(Beginning of MATERIAL TO PROCESS)
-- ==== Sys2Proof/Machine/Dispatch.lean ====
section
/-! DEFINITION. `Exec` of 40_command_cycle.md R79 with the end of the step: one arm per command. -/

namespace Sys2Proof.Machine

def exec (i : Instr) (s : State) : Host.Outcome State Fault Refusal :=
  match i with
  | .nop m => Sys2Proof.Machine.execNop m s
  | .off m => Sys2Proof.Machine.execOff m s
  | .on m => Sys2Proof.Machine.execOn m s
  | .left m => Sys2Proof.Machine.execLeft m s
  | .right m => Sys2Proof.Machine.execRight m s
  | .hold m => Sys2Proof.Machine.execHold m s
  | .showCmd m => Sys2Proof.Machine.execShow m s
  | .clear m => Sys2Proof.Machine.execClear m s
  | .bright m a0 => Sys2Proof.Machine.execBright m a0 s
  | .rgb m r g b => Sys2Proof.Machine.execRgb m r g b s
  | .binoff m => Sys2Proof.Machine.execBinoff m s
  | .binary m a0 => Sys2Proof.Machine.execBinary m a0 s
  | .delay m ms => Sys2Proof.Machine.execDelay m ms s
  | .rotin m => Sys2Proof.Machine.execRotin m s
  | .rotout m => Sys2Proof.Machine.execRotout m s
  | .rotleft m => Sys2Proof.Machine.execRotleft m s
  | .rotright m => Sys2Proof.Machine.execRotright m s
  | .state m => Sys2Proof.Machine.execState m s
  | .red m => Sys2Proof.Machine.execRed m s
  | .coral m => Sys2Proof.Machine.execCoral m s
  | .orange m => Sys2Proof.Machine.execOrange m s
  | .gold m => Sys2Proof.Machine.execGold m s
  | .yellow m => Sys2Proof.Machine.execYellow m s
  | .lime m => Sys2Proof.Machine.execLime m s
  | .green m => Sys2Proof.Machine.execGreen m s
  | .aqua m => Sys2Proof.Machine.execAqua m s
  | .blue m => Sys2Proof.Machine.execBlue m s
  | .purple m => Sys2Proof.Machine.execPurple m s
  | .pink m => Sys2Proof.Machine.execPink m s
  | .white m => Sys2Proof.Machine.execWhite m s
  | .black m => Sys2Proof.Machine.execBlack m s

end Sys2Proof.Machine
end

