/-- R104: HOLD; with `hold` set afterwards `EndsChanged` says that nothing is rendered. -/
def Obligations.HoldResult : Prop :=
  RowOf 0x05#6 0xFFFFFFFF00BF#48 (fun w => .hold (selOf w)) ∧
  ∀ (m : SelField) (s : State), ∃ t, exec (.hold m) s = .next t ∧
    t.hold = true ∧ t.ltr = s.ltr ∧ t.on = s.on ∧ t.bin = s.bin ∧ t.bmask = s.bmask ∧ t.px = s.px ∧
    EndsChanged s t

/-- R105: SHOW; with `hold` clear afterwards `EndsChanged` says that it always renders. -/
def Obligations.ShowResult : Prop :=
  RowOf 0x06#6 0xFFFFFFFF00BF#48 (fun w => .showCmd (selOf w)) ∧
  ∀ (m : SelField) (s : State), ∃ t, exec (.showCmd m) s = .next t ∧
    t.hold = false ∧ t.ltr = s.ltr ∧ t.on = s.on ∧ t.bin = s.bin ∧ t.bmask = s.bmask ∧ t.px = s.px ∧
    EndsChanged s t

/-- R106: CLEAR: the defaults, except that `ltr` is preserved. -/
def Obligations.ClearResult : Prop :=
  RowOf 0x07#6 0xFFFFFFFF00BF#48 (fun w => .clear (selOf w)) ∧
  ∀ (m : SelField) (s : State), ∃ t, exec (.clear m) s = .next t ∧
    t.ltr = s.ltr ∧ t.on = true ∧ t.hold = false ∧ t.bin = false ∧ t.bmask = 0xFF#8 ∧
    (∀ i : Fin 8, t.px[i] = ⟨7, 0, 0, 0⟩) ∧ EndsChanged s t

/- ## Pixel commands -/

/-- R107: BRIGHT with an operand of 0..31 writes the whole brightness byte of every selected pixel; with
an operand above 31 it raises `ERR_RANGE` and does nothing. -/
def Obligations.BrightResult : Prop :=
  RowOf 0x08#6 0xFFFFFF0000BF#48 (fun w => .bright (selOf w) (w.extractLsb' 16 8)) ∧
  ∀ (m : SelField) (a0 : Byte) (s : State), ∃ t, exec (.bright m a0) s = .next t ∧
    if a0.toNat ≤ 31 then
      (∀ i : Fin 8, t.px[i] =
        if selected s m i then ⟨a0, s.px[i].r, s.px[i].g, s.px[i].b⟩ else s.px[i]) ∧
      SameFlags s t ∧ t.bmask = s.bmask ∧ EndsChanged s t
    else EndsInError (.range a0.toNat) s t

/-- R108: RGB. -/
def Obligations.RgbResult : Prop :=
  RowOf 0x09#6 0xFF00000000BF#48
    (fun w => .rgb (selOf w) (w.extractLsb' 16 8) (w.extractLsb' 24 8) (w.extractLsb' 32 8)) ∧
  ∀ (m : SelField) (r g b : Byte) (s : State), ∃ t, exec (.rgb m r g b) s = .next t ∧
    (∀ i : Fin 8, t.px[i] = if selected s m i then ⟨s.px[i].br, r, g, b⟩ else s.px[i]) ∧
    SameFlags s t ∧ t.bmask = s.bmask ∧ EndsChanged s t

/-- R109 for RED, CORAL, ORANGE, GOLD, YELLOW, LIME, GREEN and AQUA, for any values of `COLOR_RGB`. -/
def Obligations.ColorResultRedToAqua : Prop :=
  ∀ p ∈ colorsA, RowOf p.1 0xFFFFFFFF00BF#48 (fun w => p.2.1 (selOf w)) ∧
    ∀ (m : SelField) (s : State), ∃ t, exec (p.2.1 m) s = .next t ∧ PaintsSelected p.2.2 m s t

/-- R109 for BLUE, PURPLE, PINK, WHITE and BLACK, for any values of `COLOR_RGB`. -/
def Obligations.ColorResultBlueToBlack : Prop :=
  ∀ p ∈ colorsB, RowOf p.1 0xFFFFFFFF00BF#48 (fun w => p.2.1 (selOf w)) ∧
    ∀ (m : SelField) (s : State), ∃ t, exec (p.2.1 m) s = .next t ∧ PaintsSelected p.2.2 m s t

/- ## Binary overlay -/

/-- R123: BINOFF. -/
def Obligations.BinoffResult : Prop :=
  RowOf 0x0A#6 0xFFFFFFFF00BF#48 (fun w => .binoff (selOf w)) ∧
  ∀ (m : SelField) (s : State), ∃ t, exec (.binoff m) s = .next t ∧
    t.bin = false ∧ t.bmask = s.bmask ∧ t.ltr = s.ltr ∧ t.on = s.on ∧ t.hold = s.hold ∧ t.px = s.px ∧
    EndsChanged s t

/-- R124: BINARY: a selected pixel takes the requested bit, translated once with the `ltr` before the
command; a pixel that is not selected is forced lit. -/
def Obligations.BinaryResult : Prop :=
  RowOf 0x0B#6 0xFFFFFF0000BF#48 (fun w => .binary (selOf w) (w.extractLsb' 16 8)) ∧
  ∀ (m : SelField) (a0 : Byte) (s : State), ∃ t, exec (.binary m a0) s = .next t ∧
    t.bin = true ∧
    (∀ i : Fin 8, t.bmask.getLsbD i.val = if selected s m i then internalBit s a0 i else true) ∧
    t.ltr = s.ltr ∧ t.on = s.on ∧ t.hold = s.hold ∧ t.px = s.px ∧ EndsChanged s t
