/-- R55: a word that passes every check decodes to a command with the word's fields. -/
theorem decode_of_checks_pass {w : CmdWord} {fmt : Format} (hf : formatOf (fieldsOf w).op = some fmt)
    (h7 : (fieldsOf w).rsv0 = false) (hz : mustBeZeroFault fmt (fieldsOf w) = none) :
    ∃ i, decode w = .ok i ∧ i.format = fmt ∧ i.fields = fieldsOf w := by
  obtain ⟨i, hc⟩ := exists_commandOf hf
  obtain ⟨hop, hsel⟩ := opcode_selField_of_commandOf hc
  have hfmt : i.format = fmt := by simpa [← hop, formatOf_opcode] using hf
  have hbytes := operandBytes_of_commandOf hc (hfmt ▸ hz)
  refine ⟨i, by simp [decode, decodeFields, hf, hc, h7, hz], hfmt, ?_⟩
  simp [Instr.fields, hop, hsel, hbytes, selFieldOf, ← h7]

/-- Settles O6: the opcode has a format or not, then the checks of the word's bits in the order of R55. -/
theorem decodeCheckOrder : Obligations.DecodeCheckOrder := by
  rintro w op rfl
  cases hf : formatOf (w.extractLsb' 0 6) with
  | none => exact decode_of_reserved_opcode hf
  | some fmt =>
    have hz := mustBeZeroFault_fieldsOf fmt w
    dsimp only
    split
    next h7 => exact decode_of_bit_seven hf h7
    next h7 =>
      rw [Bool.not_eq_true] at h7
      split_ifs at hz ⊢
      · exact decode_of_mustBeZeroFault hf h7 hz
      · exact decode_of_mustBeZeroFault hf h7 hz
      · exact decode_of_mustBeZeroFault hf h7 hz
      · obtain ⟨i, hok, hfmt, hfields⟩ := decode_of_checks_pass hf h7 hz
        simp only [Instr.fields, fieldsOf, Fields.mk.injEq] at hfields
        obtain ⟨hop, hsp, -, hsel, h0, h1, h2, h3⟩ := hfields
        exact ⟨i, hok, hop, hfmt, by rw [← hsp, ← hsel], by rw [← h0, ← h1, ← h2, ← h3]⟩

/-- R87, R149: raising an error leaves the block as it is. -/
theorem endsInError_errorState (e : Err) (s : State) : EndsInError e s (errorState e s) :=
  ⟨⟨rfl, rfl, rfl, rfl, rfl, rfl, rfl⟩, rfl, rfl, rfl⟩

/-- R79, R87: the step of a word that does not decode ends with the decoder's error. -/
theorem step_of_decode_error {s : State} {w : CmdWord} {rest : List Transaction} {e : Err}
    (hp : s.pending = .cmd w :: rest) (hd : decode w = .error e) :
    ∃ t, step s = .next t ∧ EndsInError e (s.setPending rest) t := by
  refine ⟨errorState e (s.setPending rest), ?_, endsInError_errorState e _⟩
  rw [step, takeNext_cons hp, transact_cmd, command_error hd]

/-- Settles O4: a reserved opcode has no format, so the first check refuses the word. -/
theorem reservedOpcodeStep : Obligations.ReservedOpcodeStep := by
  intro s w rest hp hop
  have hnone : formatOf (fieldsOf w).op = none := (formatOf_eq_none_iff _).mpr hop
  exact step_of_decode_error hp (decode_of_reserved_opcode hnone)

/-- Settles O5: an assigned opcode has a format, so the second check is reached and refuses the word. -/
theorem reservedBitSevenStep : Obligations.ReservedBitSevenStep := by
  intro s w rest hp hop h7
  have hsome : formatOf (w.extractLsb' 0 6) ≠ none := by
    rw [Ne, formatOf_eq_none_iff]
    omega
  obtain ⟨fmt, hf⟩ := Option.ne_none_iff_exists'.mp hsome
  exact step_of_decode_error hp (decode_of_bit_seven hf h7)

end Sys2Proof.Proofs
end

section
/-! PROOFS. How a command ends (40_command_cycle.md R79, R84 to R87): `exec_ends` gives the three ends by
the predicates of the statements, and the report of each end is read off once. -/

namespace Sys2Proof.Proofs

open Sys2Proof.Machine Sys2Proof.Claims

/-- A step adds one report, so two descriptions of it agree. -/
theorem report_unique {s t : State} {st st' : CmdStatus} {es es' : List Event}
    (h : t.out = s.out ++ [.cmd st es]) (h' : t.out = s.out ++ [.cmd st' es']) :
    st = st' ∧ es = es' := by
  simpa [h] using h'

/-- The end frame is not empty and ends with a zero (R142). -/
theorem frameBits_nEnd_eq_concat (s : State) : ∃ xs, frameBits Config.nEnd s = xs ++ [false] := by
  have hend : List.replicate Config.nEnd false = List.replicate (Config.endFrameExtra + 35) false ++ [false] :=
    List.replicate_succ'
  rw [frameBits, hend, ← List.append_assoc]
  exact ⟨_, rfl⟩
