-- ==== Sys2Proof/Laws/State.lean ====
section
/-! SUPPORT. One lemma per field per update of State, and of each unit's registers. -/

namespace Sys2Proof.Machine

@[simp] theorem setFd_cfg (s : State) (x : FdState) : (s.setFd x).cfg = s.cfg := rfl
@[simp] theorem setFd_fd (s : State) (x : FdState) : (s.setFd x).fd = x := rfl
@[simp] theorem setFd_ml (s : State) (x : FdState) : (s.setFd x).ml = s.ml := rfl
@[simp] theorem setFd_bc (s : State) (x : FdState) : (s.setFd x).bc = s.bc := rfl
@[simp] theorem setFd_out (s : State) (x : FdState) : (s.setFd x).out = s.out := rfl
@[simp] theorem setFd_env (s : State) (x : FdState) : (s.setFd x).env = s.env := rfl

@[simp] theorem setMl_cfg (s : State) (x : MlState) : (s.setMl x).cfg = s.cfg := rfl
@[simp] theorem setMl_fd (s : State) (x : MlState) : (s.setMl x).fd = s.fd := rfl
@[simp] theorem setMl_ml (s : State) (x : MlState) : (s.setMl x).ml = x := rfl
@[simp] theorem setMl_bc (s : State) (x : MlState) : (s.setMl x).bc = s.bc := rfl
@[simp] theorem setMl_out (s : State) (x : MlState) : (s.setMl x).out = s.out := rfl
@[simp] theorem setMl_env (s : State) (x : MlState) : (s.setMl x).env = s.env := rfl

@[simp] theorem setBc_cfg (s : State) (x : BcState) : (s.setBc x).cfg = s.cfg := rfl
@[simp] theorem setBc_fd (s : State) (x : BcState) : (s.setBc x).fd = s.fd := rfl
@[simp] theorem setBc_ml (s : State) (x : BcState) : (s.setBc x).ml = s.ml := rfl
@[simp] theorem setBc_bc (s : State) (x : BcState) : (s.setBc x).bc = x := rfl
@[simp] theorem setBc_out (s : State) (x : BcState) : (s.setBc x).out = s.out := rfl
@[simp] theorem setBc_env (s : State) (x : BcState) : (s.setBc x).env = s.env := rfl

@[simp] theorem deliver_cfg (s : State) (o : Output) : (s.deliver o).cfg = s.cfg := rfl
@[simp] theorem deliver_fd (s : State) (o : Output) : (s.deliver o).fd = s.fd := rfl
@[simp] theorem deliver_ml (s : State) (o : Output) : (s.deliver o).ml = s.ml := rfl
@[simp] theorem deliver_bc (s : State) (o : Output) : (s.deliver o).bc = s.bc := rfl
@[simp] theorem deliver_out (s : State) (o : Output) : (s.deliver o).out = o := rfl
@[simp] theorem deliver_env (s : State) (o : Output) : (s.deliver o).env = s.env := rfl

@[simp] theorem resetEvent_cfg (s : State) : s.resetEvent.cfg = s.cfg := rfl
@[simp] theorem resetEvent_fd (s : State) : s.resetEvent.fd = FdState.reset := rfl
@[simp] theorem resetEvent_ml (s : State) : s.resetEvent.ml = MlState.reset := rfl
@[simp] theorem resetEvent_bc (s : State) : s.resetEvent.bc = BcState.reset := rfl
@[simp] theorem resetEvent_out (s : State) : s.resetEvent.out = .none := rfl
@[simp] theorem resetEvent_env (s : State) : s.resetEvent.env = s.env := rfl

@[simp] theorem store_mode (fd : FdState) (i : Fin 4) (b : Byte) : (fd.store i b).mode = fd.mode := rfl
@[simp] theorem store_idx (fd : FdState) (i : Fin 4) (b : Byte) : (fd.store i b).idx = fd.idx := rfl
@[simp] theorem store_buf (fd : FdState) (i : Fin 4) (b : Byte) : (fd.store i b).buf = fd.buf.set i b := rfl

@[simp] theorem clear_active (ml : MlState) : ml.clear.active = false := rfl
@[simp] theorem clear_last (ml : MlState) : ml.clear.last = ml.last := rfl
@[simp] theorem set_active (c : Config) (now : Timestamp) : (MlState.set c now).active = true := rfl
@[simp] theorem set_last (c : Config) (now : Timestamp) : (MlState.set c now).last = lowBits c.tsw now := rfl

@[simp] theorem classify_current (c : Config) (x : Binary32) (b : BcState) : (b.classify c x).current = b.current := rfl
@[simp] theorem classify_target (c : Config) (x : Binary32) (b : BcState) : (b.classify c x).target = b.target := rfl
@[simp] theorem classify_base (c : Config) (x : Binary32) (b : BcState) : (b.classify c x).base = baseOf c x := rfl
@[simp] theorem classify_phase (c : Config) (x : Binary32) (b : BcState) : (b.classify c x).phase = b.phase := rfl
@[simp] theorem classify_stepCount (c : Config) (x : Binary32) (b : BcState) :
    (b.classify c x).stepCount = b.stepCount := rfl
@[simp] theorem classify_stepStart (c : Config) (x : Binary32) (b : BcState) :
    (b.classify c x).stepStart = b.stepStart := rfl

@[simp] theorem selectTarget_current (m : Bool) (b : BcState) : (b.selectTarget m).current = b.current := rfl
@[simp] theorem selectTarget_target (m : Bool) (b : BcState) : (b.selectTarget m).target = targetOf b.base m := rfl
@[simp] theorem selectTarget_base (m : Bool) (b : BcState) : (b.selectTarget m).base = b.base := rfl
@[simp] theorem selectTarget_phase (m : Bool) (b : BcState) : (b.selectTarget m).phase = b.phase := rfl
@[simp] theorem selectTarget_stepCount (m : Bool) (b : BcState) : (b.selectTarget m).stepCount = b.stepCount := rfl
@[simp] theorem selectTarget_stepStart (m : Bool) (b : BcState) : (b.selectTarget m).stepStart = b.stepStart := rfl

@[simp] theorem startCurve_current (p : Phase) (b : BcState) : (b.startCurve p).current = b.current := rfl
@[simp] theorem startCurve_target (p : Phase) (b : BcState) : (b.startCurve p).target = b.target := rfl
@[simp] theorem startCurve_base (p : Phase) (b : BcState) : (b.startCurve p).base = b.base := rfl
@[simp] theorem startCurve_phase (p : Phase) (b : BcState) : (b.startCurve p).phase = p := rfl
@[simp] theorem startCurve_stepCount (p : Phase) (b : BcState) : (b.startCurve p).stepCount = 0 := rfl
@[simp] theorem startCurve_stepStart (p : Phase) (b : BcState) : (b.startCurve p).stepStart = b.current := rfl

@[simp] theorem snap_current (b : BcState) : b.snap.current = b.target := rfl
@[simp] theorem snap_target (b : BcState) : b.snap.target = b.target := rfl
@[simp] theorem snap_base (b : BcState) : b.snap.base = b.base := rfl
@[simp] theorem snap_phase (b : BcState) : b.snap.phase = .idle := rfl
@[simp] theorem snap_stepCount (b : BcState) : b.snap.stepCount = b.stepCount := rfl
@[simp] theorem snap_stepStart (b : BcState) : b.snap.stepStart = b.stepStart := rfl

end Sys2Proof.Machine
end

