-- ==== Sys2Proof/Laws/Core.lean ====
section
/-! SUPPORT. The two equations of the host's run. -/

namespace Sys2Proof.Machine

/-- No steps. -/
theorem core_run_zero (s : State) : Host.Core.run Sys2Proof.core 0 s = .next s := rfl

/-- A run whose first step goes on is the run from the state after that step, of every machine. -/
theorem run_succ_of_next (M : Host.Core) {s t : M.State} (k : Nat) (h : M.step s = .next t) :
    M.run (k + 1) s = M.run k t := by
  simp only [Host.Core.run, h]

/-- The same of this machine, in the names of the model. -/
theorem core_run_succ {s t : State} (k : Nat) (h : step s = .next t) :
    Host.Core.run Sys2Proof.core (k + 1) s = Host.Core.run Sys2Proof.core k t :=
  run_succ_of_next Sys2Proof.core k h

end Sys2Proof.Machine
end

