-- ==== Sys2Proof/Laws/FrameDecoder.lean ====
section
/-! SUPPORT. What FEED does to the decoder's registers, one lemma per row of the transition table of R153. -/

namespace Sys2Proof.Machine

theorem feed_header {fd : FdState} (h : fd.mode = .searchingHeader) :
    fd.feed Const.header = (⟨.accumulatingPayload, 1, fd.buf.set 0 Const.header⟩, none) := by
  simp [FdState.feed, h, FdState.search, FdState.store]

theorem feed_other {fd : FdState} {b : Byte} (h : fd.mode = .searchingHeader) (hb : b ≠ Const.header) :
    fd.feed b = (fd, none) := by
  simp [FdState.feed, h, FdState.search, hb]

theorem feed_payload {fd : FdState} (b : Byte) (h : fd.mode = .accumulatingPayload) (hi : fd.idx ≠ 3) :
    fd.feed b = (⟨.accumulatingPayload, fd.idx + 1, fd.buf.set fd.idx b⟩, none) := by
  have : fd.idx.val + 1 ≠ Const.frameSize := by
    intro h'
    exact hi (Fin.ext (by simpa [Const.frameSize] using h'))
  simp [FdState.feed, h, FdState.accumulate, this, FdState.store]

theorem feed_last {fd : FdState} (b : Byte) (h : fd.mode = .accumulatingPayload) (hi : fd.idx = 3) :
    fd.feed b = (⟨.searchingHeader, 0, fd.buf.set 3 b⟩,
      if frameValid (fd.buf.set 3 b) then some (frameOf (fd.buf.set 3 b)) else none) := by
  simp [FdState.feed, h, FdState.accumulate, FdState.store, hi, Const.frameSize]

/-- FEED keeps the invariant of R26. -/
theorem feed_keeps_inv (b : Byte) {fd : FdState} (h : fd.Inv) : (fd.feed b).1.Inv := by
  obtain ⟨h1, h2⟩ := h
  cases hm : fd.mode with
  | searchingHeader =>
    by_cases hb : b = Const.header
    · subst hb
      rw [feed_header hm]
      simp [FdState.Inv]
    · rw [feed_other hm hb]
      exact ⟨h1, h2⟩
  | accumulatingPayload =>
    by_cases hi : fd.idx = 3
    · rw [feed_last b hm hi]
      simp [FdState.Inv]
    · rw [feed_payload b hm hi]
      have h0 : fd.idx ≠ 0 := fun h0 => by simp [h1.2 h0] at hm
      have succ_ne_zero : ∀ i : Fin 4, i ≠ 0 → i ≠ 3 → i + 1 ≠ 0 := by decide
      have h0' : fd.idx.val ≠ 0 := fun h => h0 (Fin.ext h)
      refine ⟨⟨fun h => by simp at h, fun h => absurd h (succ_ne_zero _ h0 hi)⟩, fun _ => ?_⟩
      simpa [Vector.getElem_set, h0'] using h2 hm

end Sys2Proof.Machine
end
(End of MATERIAL TO PROCESS)
- **GOAL OF THE EXERCISE**
Determine which lines above include the word "Settles", and report those lines in full.

- **ANSWER SECTION**
/-- Settles O6: the opcode has a format or not, then the checks of the word's bits in the order of R55. -/
/-- Settles O4: a reserved opcode has no format, so the first check refuses the word. -/
/-- Settles O5: an assigned opcode has a format, so the second check is reached and refuses the word. -/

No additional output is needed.